Operating System - HP-UX
1834406 Members
1839 Online
110067 Solutions
New Discussion

Re: TCP Keepalive and Oracle RAC

 
SOLVED
Go to solution
Mark Baker_5
New Member

TCP Keepalive and Oracle RAC

We are having a performance problem when we fail a database in our RAC cluster. Essentially, when both DBs are running normally, an SQL query takes 5 seconds. We kill the DB that the query is on and TAF moves the query to the surviving node. This take 14 seconds then runs in five seconds after the initial failover.

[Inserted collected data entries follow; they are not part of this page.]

/-- R241 to R259: the Cascade pipes of a site. -/
def Obligations.CascadePipeEffects : Prop :=
  ∀ (k : Site) (s : State),
    let now := scOf s k.val
    let x := site s k.val
    let faults := fun (t : State) (cause : Nat) => rf t (CSC_SFAULT k.val) Fd.CSC_SFAULT_VALID = 1
      ∧ (rf s (CSC_SFAULT k.val) Fd.CSC_SFAULT_VALID = 0 → rf t (CSC_SFAULT k.val) Fd.CSC_SFAULT_CAUSE = cause)
      ∧ (x.retired = false → x.cscSc = Option.none → held t k.val = true ∧ hFault ∈ (dom t k.val).causes)
    let late := fun (s : State) (i : Nat) => sget (fun _ => 0) (site s k.val).klate i
    frozen s k.val = false →
      (∀ (i : Fin 32) (v : Slice), kiSlice s k.val i.val now = some v → inProgress s k.val i.val now = Option.none → deadAt s k.val i.val now = false →
        let f : CFrame := ⟨now, v.toNat % 2 ^ 64, v.toNat / 2 ^ 64 % 2 ^ 36, [], Option.none⟩
        let mine := frames s k.val i.val
        let other := frames s k.val (otherIn i.val)
        ∃ t, exec (.cascadeTagArrive k i) s = .next t ∧ t.mem = s.mem ∧ t.cmem = s.cmem ∧ t.chans = s.chans
          ∧ (sliceValid v = false ∨ fMcast f.word = true → faults t 1 ∧ frames t k.val i.val = mine)
          ∧ (sliceValid v = true → fMcast f.word = false → late s i.val ≠ 0 →
              frames t k.val i.val = mine ∧ frames t k.val (otherIn i.val) = other ∧ t.csr = s.csr ∧ late t i.val = late s i.val - 1)
          ∧ (sliceValid v = true → fMcast f.word = false → late s i.val = 0 →
              (∀ g, other[mine.length]? = some g → g.sc + 64 < now →
                faults t 3 ∧ frames t k.val i.val = mine ∧ frames t k.val (otherIn i.val) = other.eraseIdx mine.length)
              ∧ (∀ g, other[mine.length]? = some g → now ≤ g.sc + 64 →
                (pairAgrees f g = true → frames t k.val i.val = mine ++ [{ f with pair := some (max now g.sc + 2) }]
                  ∧ frames t k.val (otherIn i.val) = other.set mine.length { g with pair := some (max now g.sc + 2) })
                ∧ (pairAgrees f g = false → faults t 2 ∧ frames t k.val i.val = mine ∧ frames t k.val (otherIn i.val) = other.eraseIdx mine.length))
              ∧ (other[mine.length]? = Option.none → frames t k.val i.val = mine ++ [f] ∧ frames t k.val (otherIn i.val) = other)))
      ∧ (∀ (i : Fin 32) (f : CFrame), inProgress s k.val i.val now = some f →
        (∀ v, x.routed = some now → cfgByte (cfgNow s k.val) (128 + i.val) ≠ 0 → kiSlice s k.val i.val now = some v → f.data.length = now - f.sc - 1 →
          ∃ t, exec (.cascadePayloadArrive k i) s = .next t ∧ t.mem = s.mem ∧ t.csr = s.csr
            ∧ frames t k.val i.val = (frames s k.val i.val).dropLast ++ [{ f with data := f.data ++ [v] }])
        ∧ (cfgByte (cfgNow s k.val) (128 + i.val) = 0 →
          ∃ t, exec (.cascadePayloadArrive k i) s = .next t ∧ t.mem = s.mem ∧ faults t 4
            ∧ frames t k.val i.val = (frames s k.val i.val).eraseIdx ((frames s k.val i.val).length - 1)
            ∧ frames t k.val (otherIn i.val) = (frames s k.val (otherIn i.val)).eraseIdx ((frames s k.val i.val).length - 1)))
      ∧ (∀ (j : Fin 16) (n : Nat) (a b : CFrame), presenting s k.val j.val now = some (n, a, b) → x.routed ≠ some now →
          x.ko.any (fun p => p.1 == j.val && p.2.1 == now) = false →
          let due := a.pair.getD 0
          let gap := [2 * j.val, 2 * j.val + 1].any (fun i => gapAt s k.val i now && (frames s k.val i).length == n + 1)
          (gap = true → exec (.cascadeOutput k j) s = .next s)
          ∧ (gap = false → ∃ t, exec (.cascadeOutput k j) s = .next t ∧ t.mem = s.mem ∧ t.cmem = s.cmem ∧ t.doms = s.doms
            ∧ (now = due → (site t k.val).ko = x.ko ++ [(j.val, now, outTag a)])
            ∧ (due < now → ∀ p q, a.data[now - due - 1]? = some p → b.data[now - due - 1]? = some q →
                (site t k.val).ko = x.ko ++ [(j.val, now, laneSlice (laneBits (fFmt a.word)) (combSlice (fFmt a.word) (fOp a.word) p q))])
            ∧ (now = due + fCount a.word → frames t k.val (2 * j.val) = (frames s k.val (2 * j.val)).eraseIdx n
                ∧ frames t k.val (2 * j.val + 1) = (frames s k.val (2 * j.val + 1)).eraseIdx n)
            ∧ (now < due + fCount a.word → frames t k.val (2 * j.val) = frames s k.val (2 * j.val))))
      ∧ ∀ (j : Fin 16) (i n : Nat) (f : CFrame), skewed s k.val j.val now = some (i, n, f) →
          ∃ t, exec (.skew k j) s = .next t ∧ t.mem = s.mem ∧ t.cmem = s.cmem ∧ faults t 3
            ∧ frames t k.val (2 * j.val) = (frames s k.val (2 * j.val)).eraseIdx n ∧ frames t k.val (2 * j.val + 1) = (frames s k.val (2 * j.val + 1)).eraseIdx n
            ∧ ((frames s k.val (otherIn i)).length ≤ n → late t (otherIn i) = late s (otherIn i) + 1)

/-- R205, R223 to R230, R234, R515: packets at a router. -/
def Obligations.DynamicClassPacketMoves : Prop :=
  ∀ (k : Site) (s : State),
    let x := site s k.val
    (∀ p, siteState s k.val ≠ 2 → offered s k.val 4 = some p → queued x 4 0 < 32 → (p.dstSite = k.val ∨ (viaOf s k.val p.dstSite).2 = true) →
        let i := tab s (injKey k.val 4)
        let q := sourceStamp s k.val 4 p
        ∃ t, exec (.dynFlitReceive k 4 0 false) s = .next t ∧ t.mem = s.mem ∧ t.csr = s.csr
          ∧ q.part.val = rf s (RIL_PART k.val) Fd.RIL_PART_PARTITION % 4 ∧ q.payload = p.payload
          ∧ (p.dstSite ≠ k.val → q.via = BitVec.ofNat 8 (viaOf s k.val p.dstSite).1 ∧ q.leg = false)
          ∧ (site t k.val).dynQ = x.dynQ ++ [⟨4, 0, q, i, false⟩]
          ∧ (if i + 1 = flitsOf p then (site t k.val).outQ = x.outQ.erase p ∧ tab t (injKey k.val 4) = 0
             else (site t k.val).outQ = x.outQ ∧ tab t (injKey k.val 4) = i + 1))
    ∧ (∀ p, siteState s k.val ≠ 2 → offered s k.val 4 = some p → queued x 4 0 < 32 → p.dstSite ≠ k.val → (viaOf s k.val p.dstSite).2 = false →
        tab s (injKey k.val 4) = 0 →
        ∃ t, exec (.dynFlitReceive k 4 0 false) s = .next t ∧ t.mem = s.mem ∧ otherRegs s t [RIL_DYN_ERR k.val] ∧ rf t (RIL_DYN_ERR k.val) Fd.RIL_DYN_ERR_UNREACHABLE = 1
          ∧ (site t k.val).dynQ = x.dynQ)
    ∧ (∀ (b : Fin 2) (parity : Bool) p, siteState s k.val ≠ 2 → offered s k.val (5 + b.val) = some p → queued x (5 + b.val) 0 < 32 →
        (p.dstSite = k.val ∨ (viaOf s k.val p.dstSite).2 = true) →
        ∃ t, exec (.dynFlitReceive k ⟨5 + b.val, by omega⟩ 0 parity) s = .next t ∧ t.mem = s.mem ∧ otherRegs s t [RIL_LINK_ERR k.val]
          ∧ (site t k.val).dynQ = x.dynQ ++ [⟨5 + b.val, 0, sourceStamp s k.val (5 + b.val) p, tab s (injKey k.val (5 + b.val)), parity⟩]
          ∧ (parity = true → (rd t (RIL_LINK_ERR k.val)).getLsbD (16 + b.val) = true) ∧ (parity = false → t.csr = s.csr))
    ∧ (∀ (inp : Fin 8) (vc : Fin 2) (f : QFlit) (d : Nat), headOf x inp.val vc.val = some f → dynOut k.val f.pkt = some d → linkUsable s k.val d = true →
        (x.moves.filter (fun m => m.out == d)).length < openSlices s k.val d → rrNext x k.val d = some (inp.val * 2 + vc.val) →
        ∃ t, exec (.dynPacketForward k inp vc) s = .next t ∧ t.mem = s.mem ∧ otherRegs s t eventRegs
          ∧ (site t k.val).moves = x.moves ++ [⟨inp.val, vc.val, d, dynVc k.val f.pkt, flitsOf f.pkt, f.pkt⟩] ∧ (site t k.val).dynQ = x.dynQ
          ∧ credUsed (site t k.val) d (dynVc k.val f.pkt) = credUsed x d (dynVc k.val f.pkt) + flitsOf f.pkt)
    ∧ (∀ (inp : Fin 8) (vc : Fin 2) (f : QFlit) (d : Nat), moveOf x inp.val vc.val = Option.none → headOf x inp.val vc.val = some f →
        dynOut k.val f.pkt = some d → linkUsable s k.val d = false → (headFlits x inp.val vc.val f).length = flitsOf f.pkt →
        ∃ t, exec (.dynPacketForward k inp vc) s = .next t ∧ t.mem = s.mem ∧ otherRegs s t [RIL_DYN_ERR k.val]
          ∧ rf t (RIL_DYN_ERR k.val) Fd.RIL_DYN_ERR_UNREACHABLE = 1 ∧ (site t k.val).moves = x.moves
          ∧ queued (site t k.val) inp.val vc.val + flitsOf f.pkt = queued x inp.val vc.val)
    ∧ (∀ (inp : Fin 8) (vc : Fin 2) (m : Move), moveOf x inp.val vc.val = some m → m.out < 4 → linkUsable s k.val m.out = false →
        m.left ≤ queued x inp.val vc.val →
        ∃ t, exec (.dynPacketForward k inp vc) s = .next t ∧ t.mem = s.mem ∧ otherRegs s t [RIL_DYN_ERR k.val]
          ∧ rf t (RIL_DYN_ERR k.val) Fd.RIL_DYN_ERR_UNREACHABLE = 1 ∧ (site t k.val).moves = x.moves.erase m
          ∧ queued (site t k.val) inp.val vc.val + m.left = queued x inp.val vc.val)
    ∧ (∀ c rest, x.credBack = c :: rest → ∃ t, exec (.dynCreditReturn k) s = .next t ∧ sameStores s t ∧ t.csr = s.csr ∧ (site t k.val).credBack = rest
        ∧ ∀ o vc, credUsed (site t k.val) o vc = if credKey o vc = c then credUsed x o vc - 1 else credUsed x o vc)
    ∧ ∀ (inp : Fin 8) (vc : Fin 2) (f : QFlit), moveOf x inp.val vc.val = Option.none → headOf x inp.val vc.val = some f →
        rrLeave x k.val (outClass f.pkt) = some (inp.val * 2 + vc.val) →
        let p := dynTurn k.val f.pkt
        let bad := (headFlits x inp.val vc.val f).any (fun g => g.bad)
        let dead := !p.crcOk || bad
        let lost := fun (flag : Fld) => ∃ t, exec (.dynPacketDeliver k inp vc) s = .next t ∧ t.mem = s.mem ∧ t.cmem = s.cmem ∧ t.chans = s.chans
          ∧ otherRegs s t (RIL_DYN_ERR k.val :: eventRegs) ∧ rf t (RIL_DYN_ERR k.val) flag = 1 ∧ (site t k.val).landQ = x.landQ
          ∧ queued (site t k.val) inp.val vc.val + flitsOf p = queued x inp.val vc.val
        (dead = true → lost Fd.RIL_DYN_ERR_CRC)
        ∧ (dead = false → (p.kind = 0#4 ∨ 8 ≤ p.kind.toNat ∨ hasUnit s k.val p.dstUnit.toNat = false) → lost Fd.RIL_DYN_ERR_NO_UNIT)
        ∧ (dead = false → 1 ≤ p.kind.toNat → p.kind.toNat ≤ 7 → hasUnit s k.val p.dstUnit.toNat = true →
            ((p.part.val ≠ partOfSite s k.val ∧ p.srcUnit ≠ 5#4) ∨ (p.dstUnit = 0#4 ∧ p.kind = 1#4 ∧ landingRefused s k.val p = true)) → lost Fd.RIL_DYN_ERR_REFUSED)
        ∧ (dropFlag s k.val p bad = Option.none → p.dstUnit = 0#4 → p.kind = 1#4 →
            ∃ t, exec (.dynPacketDeliver k inp vc) s = .next t ∧ t.mem = s.mem ∧ otherRegs s t eventRegs ∧ (site t k.val).landQ = x.landQ ++ [landingOf p])
        ∧ (dropFlag s k.val p bad = Option.none → p.dstUnit = 1#4 →
            ∃ t, exec (.dynPacketDeliver k inp vc) s = .next t ∧ t.mem = s.mem ∧ otherRegs s t eventRegs ∧ (site t k.val).inbox = x.inbox ++ [p])
        ∧ (dropFlag s k.val p bad = Option.none → p.dstUnit = 2#4 → p.kind = 4#4 →
            ∃ t, exec (.dynPacketDeliver k inp vc) s = .next t
              ∧ ∃ q ∈ (site t k.val).outQ, q.kind = 5#4 ∧ q.dstSite = p.srcSite ∧ q.dstUnit = p.srcUnit ∧ q.tag = p.tag)
        ∧ (dropFlag s k.val p bad = Option.none → (p.dstUnit = 3#4 ∨ p.dstUnit = 4#4) → edgeTaken s k.val p = true → exec (.dynPacketDeliver k inp vc) s = .next s)
        ∧ (dropFlag s k.val p bad = Option.none → (p.dstUnit = 3#4 ∨ p.dstUnit = 4#4) → edgeTaken s k.val p = false → issueWaits s k.val p = false → flitsOf p ≠ 1 →
            ∃ t, exec (.dynPacketDeliver k inp vc) s = .next t ∧ t.mem = s.mem ∧ otherRegs s t eventRegs ∧ t.edges = s.edges
              ∧ (site t k.val).moves = x.moves ++ [⟨inp.val, vc.val, outClass p, 0, flitsOf p - 1, p⟩]
              ∧ queued (site t k.val) inp.val vc.val + 1 = queued x inp.val vc.val)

When the failed DB is brought back up, this query takes five minutes to run. The DBA is saying we need to adjust the tcp_keepalive_timer to five minutes.

I have seen no concise supporting documents from Oracle specifically identifying keepalive as the culprit.

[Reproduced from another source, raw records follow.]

/-! `modEdge` changes `edges` alone. -/

@[simp] theorem modEdge_csr (s : State) (i : Nat) (f : EdgeX → EdgeX) : (modEdge s i f).csr = s.csr := rfl
@[simp] theorem modEdge_risen (s : State) (i : Nat) (f : EdgeX → EdgeX) : (modEdge s i f).risen = s.risen := rfl
@[simp] theorem modEdge_undo (s : State) (i : Nat) (f : EdgeX → EdgeX) : (modEdge s i f).undo = s.undo := rfl
@[simp] theorem modEdge_live (s : State) (i : Nat) (f : EdgeX → EdgeX) : (modEdge s i f).live = s.live := rfl
@[simp] theorem modEdge_mem (s : State) (i : Nat) (f : EdgeX → EdgeX) : (modEdge s i f).mem = s.mem := rfl
@[simp] theorem modEdge_lineKey (s : State) (i : Nat) (f : EdgeX → EdgeX) : (modEdge s i f).lineKey = s.lineKey := rfl
@[simp] theorem modEdge_cmem (s : State) (i : Nat) (f : EdgeX → EdgeX) : (modEdge s i f).cmem = s.cmem := rfl
@[simp] theorem modEdge_chans (s : State) (i : Nat) (f : EdgeX → EdgeX) : (modEdge s i f).chans = s.chans := rfl
@[simp] theorem modEdge_tables (s : State) (i : Nat) (f : EdgeX → EdgeX) : (modEdge s i f).tables = s.tables := rfl
@[simp] theorem modEdge_vregs (s : State) (i : Nat) (f : EdgeX → EdgeX) : (modEdge s i f).vregs = s.vregs := rfl
@[simp] theorem modEdge_cores (s : State) (i : Nat) (f : EdgeX → EdgeX) : (modEdge s i f).cores = s.cores := rfl
@[simp] theorem modEdge_sites (s : State) (i : Nat) (f : EdgeX → EdgeX) : (modEdge s i f).sites = s.sites := rfl
@[simp] theorem modEdge_doms (s : State) (i : Nat) (f : EdgeX → EdgeX) : (modEdge s i f).doms = s.doms := rfl
@[simp] theorem modEdge_hbms (s : State) (i : Nat) (f : EdgeX → EdgeX) : (modEdge s i f).hbms = s.hbms := rfl
@[simp] theorem modEdge_ports (s : State) (i : Nat) (f : EdgeX → EdgeX) : (modEdge s i f).ports = s.ports := rfl
@[simp] theorem modEdge_parts (s : State) (i : Nat) (f : EdgeX → EdgeX) : (modEdge s i f).parts = s.parts := rfl
@[simp] theorem modEdge_pnl (s : State) (i : Nat) (f : EdgeX → EdgeX) : (modEdge s i f).pnl = s.pnl := rfl
@[simp] theorem modEdge_fresh (s : State) (i : Nat) (f : EdgeX → EdgeX) : (modEdge s i f).fresh = s.fresh := rfl
@[simp] theorem modEdge_pending (s : State) (i : Nat) (f : EdgeX → EdgeX) : (modEdge s i f).pending = s.pending := rfl
@[simp] theorem rd_modEdge (s : State) (i : Nat) (f : EdgeX → EdgeX) (a : Nat) : rd (modEdge s i f) a = rd s a := rfl
@[simp] theorem live_modEdge (s : State) (i : Nat) (f : EdgeX → EdgeX) (a : Nat) : live (modEdge s i f) a = live s a := rfl
@[simp] theorem memRead_modEdge (s : State) (i : Nat) (f : EdgeX → EdgeX) (a : Nat) : memRead (modEdge s i f) a = memRead s a := rfl
@[simp] theorem cread_modEdge (s : State) (i : Nat) (f : EdgeX → EdgeX) (g a : Nat) : cread (modEdge s i f) g a = cread s g a := rfl
@[simp] theorem chan_modEdge (s : State) (i : Nat) (f : EdgeX → EdgeX) (k c : Nat) : chan (modEdge s i f) k c = chan s k c := rfl
@[simp] theorem tab_modEdge (s : State) (i : Nat) (f : EdgeX → EdgeX) (x : Nat) : tab (modEdge s i f) x = tab s x := rfl
@[simp] theorem vreg_modEdge (s : State) (i : Nat) (f : EdgeX → EdgeX) (g n : Nat) : vreg (modEdge s i f) g n = vreg s g n := rfl
@[simp] theorem core_modEdge (s : State) (i : Nat) (f : EdgeX → EdgeX) (g : Nat) : core (modEdge s i f) g = core s g := rfl
@[simp] theorem site_modEdge (s : State) (i : Nat) (f : EdgeX → EdgeX) (k : Nat) : site (modEdge s i f) k = site s k := rfl
@[simp] theorem dom_modEdge (s : State) (i : Nat) (f : EdgeX → EdgeX) (d : Nat) : dom (modEdge s i f) d = dom s d := rfl
@[simp] theorem stack_modEdge (s : State) (i : Nat) (f : EdgeX → EdgeX) (h : Nat) : stack (modEdge s i f) h = stack s h := rfl
@[simp] theorem port_modEdge (s : State) (i : Nat) (f : EdgeX → EdgeX) (p : Nat) : port (modEdge s i f) p = port s p := rfl
@[simp] theorem part_modEdge (s : State) (i : Nat) (f : EdgeX → EdgeX) (p : Nat) : part (modEdge s i f) p = part s p := rfl

/-! `modStack` changes `hbms` alone. -/

@[simp] theorem modStack_csr (s : State) (i : Nat) (f : StackX → StackX) : (modStack s i f).csr = s.csr := rfl
@[simp] theorem modStack_risen (s : State) (i : Nat) (f : StackX → StackX) : (modStack s i f).risen = s.risen := rfl
@[simp] theorem modStack_undo (s : State) (i : Nat) (f : StackX → StackX) : (modStack s i f).undo = s.undo := rfl
@[simp] theorem modStack_live (s : State) (i : Nat) (f : StackX → StackX) : (modStack s i f).live = s.live := rfl
@[simp] theorem modStack_mem (s : State) (i : Nat) (f : StackX → StackX) : (modStack s i f).mem = s.mem := rfl
@[simp] theorem modStack_lineKey (s : State) (i : Nat) (f : StackX → StackX) : (modStack s i f).lineKey = s.lineKey := rfl
@[simp] theorem modStack_cmem (s : State) (i : Nat) (f : StackX → StackX) : (modStack s i f).cmem = s.cmem := rfl
@[simp] theorem modStack_chans (s : State) (i : Nat) (f : StackX → StackX) : (modStack s i f).chans = s.chans := rfl
@[simp] theorem modStack_tables (s : State) (i : Nat) (f : StackX → StackX) : (modStack s i f).tables = s.tables := rfl
@[simp] theorem modStack_vregs (s : State) (i : Nat) (f : StackX → StackX) : (modStack s i f).vregs = s.vregs := rfl
@[simp] theorem modStack_cores (s : State) (i : Nat) (f : StackX → StackX) : (modStack s i f).cores = s.cores := rfl
@[simp] theorem modStack_sites (s : State) (i : Nat) (f : StackX → StackX) : (modStack s i f).sites = s.sites := rfl
@[simp] theorem modStack_doms (s : State) (i : Nat) (f : StackX → StackX) : (modStack s i f).doms = s.doms := rfl
@[simp] theorem modStack_edges (s : State) (i : Nat) (f : StackX → StackX) : (modStack s i f).edges = s.edges := rfl
@[simp] theorem modStack_ports (s : State) (i : Nat) (f : StackX → StackX) : (modStack s i f).ports = s.ports := rfl
@[simp] theorem modStack_parts (s : State) (i : Nat) (f : StackX → StackX) : (modStack s i f).parts = s.parts := rfl
@[simp] theorem modStack_pnl (s : State) (i : Nat) (f : StackX → StackX) : (modStack s i f).pnl = s.pnl := rfl
@[simp] theorem modStack_fresh (s : State) (i : Nat) (f : StackX → StackX) : (modStack s i f).fresh = s.fresh := rfl
@[simp] theorem modStack_pending (s : State) (i : Nat) (f : StackX → StackX) : (modStack s i f).pending = s.pending := rfl
@[simp] theorem rd_modStack (s : State) (i : Nat) (f : StackX → StackX) (a : Nat) : rd (modStack s i f) a = rd s a := rfl
@[simp] theorem live_modStack (s : State) (i : Nat) (f : StackX → StackX) (a : Nat) : live (modStack s i f) a = live s a := rfl
@[simp] theorem memRead_modStack (s : State) (i : Nat) (f : StackX → StackX) (a : Nat) : memRead (modStack s i f) a = memRead s a := rfl
@[simp] theorem cread_modStack (s : State) (i : Nat) (f : StackX → StackX) (g a : Nat) : cread (modStack s i f) g a = cread s g a := rfl
@[simp] theorem chan_modStack (s : State) (i : Nat) (f : StackX → StackX) (k c : Nat) : chan (modStack s i f) k c = chan s k c := rfl
@[simp] theorem tab_modStack (s : State) (i : Nat) (f : StackX → StackX) (x : Nat) : tab (modStack s i f) x = tab s x := rfl
@[simp] theorem vreg_modStack (s : State) (i : Nat) (f : StackX → StackX) (g n : Nat) : vreg (modStack s i f) g n = vreg s g n := rfl
@[simp] theorem core_modStack (s : State) (i : Nat) (f : StackX → StackX) (g : Nat) : core (modStack s i f) g = core s g := rfl
@[simp] theorem site_modStack (s : State) (i : Nat) (f : StackX → StackX) (k : Nat) : site (modStack s i f) k = site s k := rfl
@[simp] theorem dom_modStack (s : State) (i : Nat) (f : StackX → StackX) (d : Nat) : dom (modStack s i f) d = dom s d := rfl
@[simp] theorem edge_modStack (s : State) (i : Nat) (f : StackX → StackX) (e : Nat) : edge (modStack s i f) e = edge s e := rfl
@[simp] theorem port_modStack (s : State) (i : Nat) (f : StackX → StackX) (p : Nat) : port (modStack s i f) p = port s p := rfl
@[simp] theorem part_modStack (s : State) (i : Nat) (f : StackX → StackX) (p : Nat) : part (modStack s i f) p = part s p := rfl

The keepalive default is 2 hours (7200000 msec) what is the potential impact of changing this to 5 minutes as requested by the DBA?

Any other ideas welcome?
mtb
4 REPLIES 4
rick jones
Honored Contributor
Solution

Re: TCP Keepalive and Oracle RAC

Frankly, if Oracle RAC is relying on the TCP Keepalive mechanism to detect node failure, well, that is shall we say sub-optimal. It should instead be running its own keepalive messages at the application level.

Given that the query takes five minutes, and your tcp_keepalive_interval (if your DBA is calling it the tcp_keepalive_timer he is either confused with some other platform, or isn't fully "up" on ndd names :) is 2 hours, I have a difficult time understanding how changing tcp_keepalive_interval to five minutes would make things any better. I would be looking to other possibilities as to why a query might take five minutes on the "returned" node. I'm not a DB expert but recovery comes to mind.

If you make the tcp_keepalive_interval five minutes, then for those TCP connections on which SO_KEEPALIVE is set, that were idle for more than five minutes, but less than two hours, you will have an increase in TCP traffic. This could be significant if you had large numbers of idle connections, and epsilon if you did not.
there is no rest for the wicked yet the virtuous have no pillows

Re: TCP Keepalive and Oracle RAC

Marck, can you explain me more in details what happend?
We have IRac running here and we have test a lost of posibilities of failures.

Regards.
Christian
Mark Baker_5
New Member

Re: TCP Keepalive and Oracle RAC

Thanks Rick,

Your comments are in lock-step with where my mind is on this. The issue at hand should be resolved via Oracle iRAC error handling, not ndd tweeks. We surely have an issue that is related to the RAC configuration or possible RAC bug. Thanks for the ammo to push back on this request.

mtb
Mark Baker_5
New Member

Re: TCP Keepalive and Oracle RAC

Closing...